/-- Send a drain's blocks (R176). -/
def State.startDrain (s : State) (c : Nat) (op : MOp) (dst : BitVec 64) (tgt : Target) (wake : BitVec 64)
    (bs : List (List Byte × Option Legend)) (fl : Flags) : State :=
  let (id, s1) := s.fresh
  let off := dst.toNat % 0x20000
  let d : Drain := { id, slot := op.slot, ident := op.ident, addr := dst, wake, left := bs.length, fl, dom := op.dom }
  let s2 := s1.modCore c (fun x => { x with drains := x.drains ++ [d] })
  bs.zipIdx.foldl (fun s b => s.sendPacket
    { src := (c, op.slot), unit := 0, dev := tgt.dev, core := tgt.core, isLocal := true, dom := op.dom
      body := .drainBlock id off (64 * bs.length) b.1.1 b.1.2 (off + 64 * b.2) }) s2

/-- A slot that is asked to halt waits for one operation fewer (R365). -/
def Slot.opDone (sl : Slot) : Slot := { sl with haltOps := sl.haltOps - 1 }

/-- MATRIX_OP_COMPLETE (R159, R167): the oldest operation of the queue is performed, and its flags reach the issuing slot's
FPCTL. -/
def execMatrixOpComplete (core : Nat) (s : State) : Host.Outcome State Fault Refusal :=
  .next (match (s.core core).mu.queue with
    | [] => s
    | op :: rest =>
      let s0 := s.modCore core (fun x => { x with mu := { x.mu with queue := rest }, slots := x.slots.map (·.opDone) })
      let flags (s : State) (fl : Flags) : State :=
        s.modSlot core op.slot (fun x => if x.ident == op.ident then { x with thr := x.thr.orFlags fl } else x)
      match op.kind with
      | .drain a t f sat dst tgt wake =>
        let (bs, fl) := drainBlocks ((s0.core core).mu.accOf a) t f op.rm.toNat sat
        flags (s0.startDrain core op dst tgt wake bs fl) fl
      | _ =>
        let (x, fl) := (s0.core core).perform op
        let s1 := op.kind.stored.foldl (fun s b => s.clearPoison (.bank core b)) (s0.setCore core x)
        flags s1 fl)

/-! ### The sequencer (R173, R174) -/

/-- One step of an active sequence, with its flags. -/
def Core.seqStep (x : Core) (i : Nat) : Core × Flags :=
  let v := x.mu.mseq
  let base := rowOffset (mseqBase v) (mseqStride v) i
  let b16 := (legMode (LegMap.read x.leg (base / 64))).getD false
  (x.loadRows base (if b16 then 128 else 64) b16).product (mseqAcc v) (seqMacro (mseqMacros v) i) (mseqRm v)

/-- MGEMM_STEP_COMPLETE (R173, R174): step NEXT is performed once the queue is empty; the sequence ends after the last, its flags
then reach the issuing slot's FPCTL (R167), and it is held when its slot has been asked to halt. A held sequence keeps its read range,
whose last bytes it has not read (R162, R259; DEDUCED, log entry 58). -/
def execMgemmStepComplete (core : Nat) (s : State) : Host.Outcome State Fault Refusal :=
  let x := s.core core
  let v := x.mu.mseq
  .next (if !mseqActive v || !x.mu.queue.isEmpty then s
    else
      let k := mseqSlot v
      let n := mseqNext v
      let (x1, fl) := x.seqStep n
      let done := decide (mseqLast v ≤ n)
      let hold := !done && (s.slot core k).haltReq
      let v1 := setSeq (setBits v 42 38 (n + 1)) (!done && !hold) hold
      let all := x.mu.seqFl ||| fl
      (s.setCore core { x1 with mu := { x1.mu with mseq := v1, seqRange := if done then none else x1.mu.seqRange
                                                   seqFl := if done then 0 else all } }).modSlot
        core k (fun sl => { sl with thr := sl.thr.orFlags (if done && sl.ident.isSome then all else 0) }))

/-- The range of the core's sequence leaves the scoreboard: the sequence is given up, or what it names changes. -/
def Core.dropSeqRange (x : Core) : Core :=
  { x with ranges := x.ranges.filter (fun r => some r.id != x.mu.seqRange), mu := { x.mu with seqRange := none } }

/-- Restart a sequence at step NEXT (R173, R174): its remaining steps are checked as at issue and its range is entered, unless it holds
one since it was held. A
stop is a wait, or the fault of the check. With no step left the sequence ends at once. STRIDE is added to BASE as it stands, and
the sum wraps at 0x20000 (DESIGN CHOICE, log entry 53: R173 gives the 17-bit STRIDE no sign, and says nothing of a step beyond
0x1FFFF). -/
def State.restartSeq (s : State) (core : Nat) (v : BitVec 64) : Except (Option (Cause × BitVec 64)) State :=
  let k := mseqSlot v
  let x := s.core core
  let range := if x.ranges.any (fun r => some r.id == x.mu.seqRange) then x.mu.seqRange else none
  let setM (s : State) (v : BitVec 64) (r : Option Nat) : State :=
    s.modCore core (fun x => { x with mu := { x.mu with mseq := v, seqRange := r, due := false } })
  if mseqLast v < mseqNext v then .ok ((setM s (setSeq v false false) none).modCore core (fun x => { x with mu := { x.mu with seqFl := 0 } }))
  else
    let a := BitVec.ofNat 64 (0xFC * 2 ^ 56 + mseqBase v)
    let steps0 := (List.range (mseqLast v + 1 - mseqNext v)).map (fun j =>
      let i := mseqNext v + j
      let b := BitVec.ofNat 64 (0xFC * 2 ^ 56 + rowOffset (mseqBase v) (mseqStride v) i)
      let b16 := s.tileMode core k b
      let n := if b16 then 128 else 64
      (i, b, b16, rowsFrom b (BitVec.ofNat 64 n) 16 n))
    if (s.rowsBusy core k false (steps0.flatMap (fun x => x.2.2.2))).isSome || (range.isNone && rangeCap ≤ x.ranges.length) then .error none
    else match s.checkSeq core k (alignBase a (BitVec.ofNat 64 (mseqStride v))) (mseqMacros v) x.mu.modes.2 steps0 with
      | .error e => .error (some e)
      | .ok span =>
        if range.isSome then .ok (setM s (setSeq v true false) range) else
        let (id, s1) := s.fresh
        let s2 := s1.modCore core (fun x => { x with ranges := x.ranges ++ [{ id, lo := span.1, len := span.2, write := false, holder := .matrix }] })
        .ok (setM s2 (setSeq v true false) (some id))

/-- MGEMM_RESTART (R174): a held sequence restarts once its slot has resumed after the halt, before the slot's next instruction; a
failed check ends it, and the slot takes the fault at its next boundary. The flags of a sequence that ends without its last step
reach no FPCTL (DESIGN CHOICE, log entry 53: R167 has them join it at the completion, which never comes). One whose slot was
retired while it was held runs to its end too (R341). -/
def execMgemmRestart (core : Nat) (s : State) : Host.Outcome State Fault Refusal :=
  let u := (s.core core).mu
  let k := mseqSlot u.mseq
  let sl := s.slot core k
  .next (if !u.due || !mseqHeld u.mseq || mseqActive u.mseq || (sl.status != .ready && sl.ident.isSome) || sl.haltReq || sl.halted then s
    else match s.restartSeq core u.mseq with
      | .ok s1 => s1
      | .error none => s
      | .error (some e) =>
        (s.modCore core (fun x => { x with mu := { x.mu with mseq := setSeq x.mu.mseq false false, due := false, seqFl := 0 } })).modSlot core k
          (fun sl => if sl.ident.isSome then { sl with seqFault := some e } else sl))

/-! ### Drain blocks and wakes (R176, R235, R259) -/

def Packet.isDrain (p : Packet) : Bool := match p.body with | .drainBlock .. => true | _ => false

/-- A block of a drain has been written or discarded: the unit that sent it learns so. -/
def State.drainAck (s : State) (p : Packet) (drain : Nat) (bad : Bool) : State :=
  s.modCore p.src.1 (fun x => { x with drains := x.drains.map (fun d =>
    if d.id == drain then { d with left := d.left - 1, discarded := d.discarded || bad } else d) })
━━━━━━━━━━
Which lines above include the word "match"? Return each one.

PROBLEM SOLUTION>
  .next (match (s.core core).mu.queue with
      match op.kind with
    else match s.checkSeq core k (alignBase a (BitVec.ofNat 64 (mseqStride v))) (mseqMacros v) x.mu.modes.2 steps0 with
    else match s.restartSeq core u.mseq with
def Packet.isDrain (p : Packet) : Bool := match p.body with | .drainBlock .. => true | _ => false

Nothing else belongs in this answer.